# Scioto River Carpin' Day- Nov. 6



## tpet96

*Carp Anglers Group Ohio*

*2004 Scioto River Carping Day*



*What?: *Ohio CAG Scioto River Carping Day 
*Where?:* Scioto River, Downtown Columbus- Right in front of COSI (Center of Science and Industry) 
*When?: *Saturday, November 6- Sunrise to Sunset​Feel free to join us. There is plenty of bankspace, and plenty of fish to go around. If you need more information, feel free to contact me at 419-512-6644, or via email at [email protected] Parking w/in 100 yards of fishing area, and all concrete/pavement. We will send out a couple of people to pick up lunches if you wish to order out. If you need to know where this fishing event will be held in detail, PM me or email me your home address and I will give you directions to this location in specifics.​


----------



## RiverRat

Sounds great Shawn, kind of end the season where it started. If i remember correctly my very first carp of 2004 came on the downtown side the weekend in Feb. of our Video/bait day.

Only thing info wise i need to know is...where do you park on the COSI side? Are you allowed to park in the COSI lot right by the river?
I have never fished that side, but have always wanted too.

Hey AK, give me a shout this coming week and will meet up down there and you can show me around the venue, plus i'll bring them "home-made" spods for ya.

Scott


----------



## Miso_Ohio

Scott,
No need to park in the parking lot, you can park along the road that goes between COSI and the river. There are no "No Parking" signs there and I have asked the people that run it and they said it is prefectly okay to park your cars off to the side of the road.

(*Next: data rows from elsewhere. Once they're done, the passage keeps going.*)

/-- SBI_HSM on virtual harts of the partition. -/
def State.sbiHsm (s : State) (p vh : Nat) : HsmCall → State
  | .start v addr arg => match s.hart? p v with
    | none => s.sbiReturn p vh .invalidParam 0
    | some h =>
      if h.state ≠ .stopped then s.sbiReturn p vh .alreadyAvailable 0
      else match s.xlate p addr.toNat .read (s.hartSite p vh) with
        | .error _ => s.sbiReturn p vh .invalidAddress 0
        | .ok _ => (s.updPart p (fun x => x.updHart v (fun h => h.start (firstCore x.harts) v addr arg))).sbiReturn p vh .success 0
  | .stop => (s.updHart p vh Hart.resetOf).dropReservation p vh
  | .suspend kind addr arg =>
    if kind = 0 then (s.sbiReturn p vh .success 0).updHart p vh (fun h => Hart.wake vh { h with state := .suspended, resume := none })
    else if kind = 0x80000000 then
      match s.xlate p addr.toNat .read (s.hartSite p vh) with
      | .error _ => s.sbiReturn p vh .invalidAddress 0
      | .ok _ => (s.sbiReturn p vh .success 0).updHart p vh (fun h => Hart.wake vh { h with state := .suspended, resume := some (addr, arg) })
    else s.sbiReturn p vh (if (0x10000000 ≤ kind.toNat ∧ kind.toNat < 0x80000000) ∨ 0x90000000 ≤ kind.toNat then .notSupported else .invalidParam) 0
  | .status v => match s.hart? p v with
    | none => s.sbiReturn p vh .invalidParam 0
    | some h => s.sbiReturn p vh .success h.state.code

def execSbiHsm (p : Fin 64) (vh : Nat) (call : HsmCall) (s : State) : Host.Outcome State Fault Refusal :=
  .next (if s.coreRuns p vh then s.sbiHsm p vh call else s)

/-- SBI_SYSTEM_RESET: the partition's cores restart, and nothing else. -/
def execSbiSystemReset (p : Fin 64) (vh : Nat) (kind : BitVec 32) (s : State) : Host.Outcome State Fault Refusal :=
  .next (if s.coreRuns p vh then
      (if kind.toNat ≤ 2 then (s.stopCores p).startHart0 p else s.sbiReturn p vh .invalidParam 0)
    else s)

end Sys2Proof.Machine
end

You will see when you get up there.

Sean


----------



## flathunter

If I dont have to work I plan to be there..lets hope for decent weather!


----------



## tpet96

Like Miso said.....but just make sure you park parallel with the road and river on the concrete part of that road  It will make sense when you get there


----------



## RiverRat

Thanks guys....i'll be there all day for sure, also i have about 3 guys coming with me so far...maybe a 4th guy too?


----------



## crappielooker

see you guys out there


----------



## RiverRat

Hey AK, i'll bring your goodies too.

Scott


----------



## crappielooker

thanks maaan..


----------



## RiverRat

So who all is going to show???

Scott


----------



## crappielooker

i'm getting a few maybes from the guys in cinci.. i'm trying to drag them up..


----------



## RiverRat

Cool, would be great to fish with TimJC before the seasons end......have'nt fished with him since the Rockyfork event.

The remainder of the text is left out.